Problem requirements: A line below contains "def lcAct : RotAct := fun c s =>", and a later one contains "def execLcSet (m". Repeat both, with every line between them, exactly.

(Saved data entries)
def execSessionClose (m : Master) (sig : OpSig) (s : State) : Res :=
  .next (runPlain 0x21 (opChecked (bitsBad 1) sig closeAct) (masterIdx m) s)

/-! ## Partitions (R484, R485) -/

def mapAccepted (m : Byte) : Bool := m = 0x00 ∨ m = 0x50 ∨ m = 0x44 ∨ m = 0xE4

/-- The blocks of a quadrant. -/
def quadBlocks (s : State) (q : QuadId) : List Block :=
  [.qdsp q, .qstat q, .srv q, .qque q, .hbm (quadStack q false), .hbm (quadStack q true)] ++
    (quadTiles q).flatMap (fun t => (tileUnits.filter (fun u => u != .que)).map (Block.tile t)) ++
    (allPorts.filter (fun p => decide (portQuad s p = q))).map .gwp ++
    (allHosts.filter (fun h => decide (ownerQuad s (.cam h) = some q))).map .cam

/-- PART_SET's preconditions: an accepted map, no failed quadrant, no commit pending, every drainable block of an affected
quadrant DRAINED or OFF, no job but job 0 granted in an affected partition. -/
def partRefused (s : State) (map : Byte) : Bool :=
  let aff := affectedQuads s.rot.map map
  !mapAccepted map || decide (s.dev.qfail ≠ 0) || s.dev.genPend ||
    allQuads.any (fun q => maskHas aff q.val && (quadBlocks s q).any (fun b =>
      decide ((hdr s b).mode ≠ .drained) && decide ((hdr s b).mode ≠ .off))) ||
    (affectedParts s.rot.map map).any (fun p => partLive s p.val && decide (s.quads[leadQuad s p].granted ≠ 1))

/-- Operator keys of some partitions dropped. -/
def dropKeys (ps : List (Fin 4)) (m : FMap (Option (List Byte))) : FMap (Option (List Byte)) :=
  m.filter (fun e => !ps.any (fun p => decide (e.1 / 4 = p.val)))

/-- PART_SET (R484, R485). -/
def partSetAct : RotAct := fun c s =>
  let map := BitVec.ofNat 8 (c.num 0 2)
  let ps := affectedParts s.rot.map map
  if partRefused s map then refuse eDenied s
  else
    let s := endAllSessions (fun p _ => ps.contains p) s
    let s := { s with tiles := s.tiles.map (fun x => { x with wiped := 0 }) }
    done (modRot (fun r => { r with
      opKeys := dropKeys ps r.opKeys, mapStaged := map, encStaged := BitVec.ofNat 4 (fld (c.num 0 2) 11 8)
      mapPending := true, partSet := true, affected := affectedQuads r.map map }) s)

def execPartSet (m : Master) (sigOk : Bool) (s : State) : Res :=
  .next (runPlain 0x03 (checked [roleInstaller] (bitsBad 12) false sigOk partSetAct) (masterIdx m) s)

/-! ## Power limits (R409) -/

/-- The pairs of a PWR_SET body: offset and value. -/
def pwrPairs (c : RotCmd) : List (Nat × Nat) := (List.range (c.len / 8)).map (fun k => (c.num (8 * k) 4, c.num (8 * k + 4) 4))

/-- The staged copy that an offset names, with the bits a write sets. -/
def pwrStagedAt (o : Nat) : Option (Nat × Nat) :=
  let x := if o < 0x800 then o else o - 0x800
  match findRow .pwr x with
  | some (r, y) => if r.acc = .rws ∧ y = x then some (pageBase .pwr 0 + x + 0x800, r.mask) else none
  | none => none

def pwrSetBad (c : RotCmd) : Bool :=
  decide (c.len % 8 ≠ 0) || decide (c.len = 0) || decide (256 < c.len) || (pwrPairs c).any (fun x => decide (0xFFF < x.1))

/-- PWR_SET: every pair names a staged register, or nothing is written; not while a commit is pending (R475). -/
def pwrSetAct : RotAct := fun c s =>
  if s.dev.genPend || (pwrPairs c).any (fun x => (pwrStagedAt x.1).isNone) then refuse eDenied s
  else done ((pwrPairs c).foldl (fun s x => match pwrStagedAt x.1 with
    | some (a, mask) => setRegAt a (x.2 &&& mask) s
    | none => s) s)

def execPwrSet (m : Master) (sigOk : Bool) (s : State) : Res :=
  .next (runPlain 0x04 (checked [roleInstaller] pwrSetBad false sigOk pwrSetAct) (masterIdx m) s)

/-! ## Life cycle, factory mode, repair record (R486, R487, R129) -/

/-- The transitions of R486. -/
def lcStep (from_ dest : Nat) : Bool :=
  (from_ == 0 && dest == 1) || (from_ == 3 && dest == 1) || (from_ == 1 && dest == 2) || (from_ == 2 && dest == 3) || dest == 4

def lcBad (c : RotCmd) : Bool :=
  shortBody 1 c || decide (4 < c.num 0 1) || (decide (c.num 0 1 = 1) && shortBody 58 c)

def lcAct : RotAct := fun c s =>
  let dest := c.num 0 1
  if !lcStep s.rot.lc dest || (decide (dest = 1) && decide (4 ≤ s.rot.instKeys.length)) then refuse eDenied s else done s

/-- The fuses of a transition, the wipe, every key epoch advanced, and a full reset without retain, which advances them again (R479). -/
def changeLc (c : RotCmd) (s : State) : State :=
  let dest := c.num 0 1
  let s := wipeSecure (denyWaiting s)
  let s := modRot (fun r => { r with
    lc := dest, epochs := r.epochs.map (· + 1)
    instKeys := if dest = 1 then r.instKeys ++ [c.bytes 1 57] else r.instKeys
    instActive := if dest = 1 ∨ dest = 3 then r.instKeys.length else r.instActive }) s
  fullReset 4 false s

/-- LC_SET (R486, R487); the audit head is signed before it. -/
def execLcSet (m : Master) (sigOk : Bool) (s : State) : Res :=
  .next (runCmd 0x10 (checked [roleMaker] lcBad false sigOk lcAct) true changeLc (masterIdx m) s)

/-- FACTORY (R486): refused in DEPLOYED. -/
def factoryAct : RotAct := fun c s =>
  if s.rot.lc = 2 then refuse eDenied s else done (modRot (fun r => { r with factory := c.num 0 1 % 2 == 1 }) s)

def execFactory (m : Master) (sigOk : Bool) (s : State) : Res :=
  .next (runPlain 0x11 (checked [roleMaker] (bitsBad 1) false sigOk factoryAct) (masterIdx m) s)

/-- An entry of REPAIR_CLEAR: kind 0 bypass, 1 retired tile, 2 retired channel; the tile or stack; the column or channel. -/
def clearRepair (e : Nat) (r : RotSt) : RotSt :=
  let t : TileId := ⟨fld e 13 8 % 64, by omega⟩
  let k : StackId := ⟨fld e 10 8 % 8, by omega⟩
  let kind := fld e 1 0
  if kind = 0 then { r with repairCols := r.repairCols.filter (fun x => decide (x ≠ (t, BitVec.ofNat 8 (fld e 23 16)))) }
  else if kind = 1 then { r with repairTiles := r.repairTiles.filter (fun x => decide (x ≠ t)) }
  else { r with repairChans := r.repairChans.filter (fun x => decide (x ≠ (k, BitVec.ofNat 5 (fld e 20 16)))) }

def repairEntries (c : RotCmd) : List Nat := (List.range (c.len / 4)).map (fun k => c.num (4 * k) 4)
def repairBad (c : RotCmd) : Bool :=
  decide (c.len = 0) || decide (c.len % 4 ≠ 0) || (repairEntries c).any (fun e => decide (fld e 1 0 = 3))

/-- REPAIR_CLEAR (R129, R467): what the record no longer names is gone at the next start-up. -/
def repairAct : RotAct := fun c s => done (modRot (fun r => (repairEntries c).foldl (fun r e => clearRepair e r) r) s)

def execRepairClear (m : Master) (sigOk : Bool) (s : State) : Res :=
  .next (runPlain 0x12 (checked [roleMaker] repairBad false sigOk repairAct) (masterIdx m) s)

/-! ## Tamper (R439, R487) -/

/-- TAMPER: misuse of the test port counts outside factory test mode only. Secrets are wiped at once, in hardware, links go DOWN, and
the report follows. The detectors act while RESET_N is low too (R508, R522; entry 31). -/
def execTamper (detector : Fin 3) (s : State) : Res :=
  .next (if !s.dev.powered || (detector == 2 && s.rot.factory) then s
    else raiseFault .rot 0x3A 0 0 detector.val (tamperWipe s))

end Sys2Proof.Machine
end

Output for this task:
def lcAct : RotAct := fun c s =>
  let dest := c.num 0 1
  if !lcStep s.rot.lc dest || (decide (dest = 1) && decide (4 ≤ s.rot.instKeys.length)) then refuse eDenied s else done s

/-- The fuses of a transition, the wipe, every key epoch advanced, and a full reset without retain, which advances them again (R479). -/
def changeLc (c : RotCmd) (s : State) : State :=
  let dest := c.num 0 1
  let s := wipeSecure (denyWaiting s)
  let s := modRot (fun r => { r with
    lc := dest, epochs := r.epochs.map (· + 1)
    instKeys := if dest = 1 then r.instKeys ++ [c.bytes 1 57] else r.instKeys
    instActive := if dest = 1 ∨ dest = 3 then r.instKeys.length else r.instActive }) s
  fullReset 4 false s

/-- LC_SET (R486, R487); the audit head is signed before it. -/
def execLcSet (m : Master) (sigOk : Bool) (s : State) : Res :=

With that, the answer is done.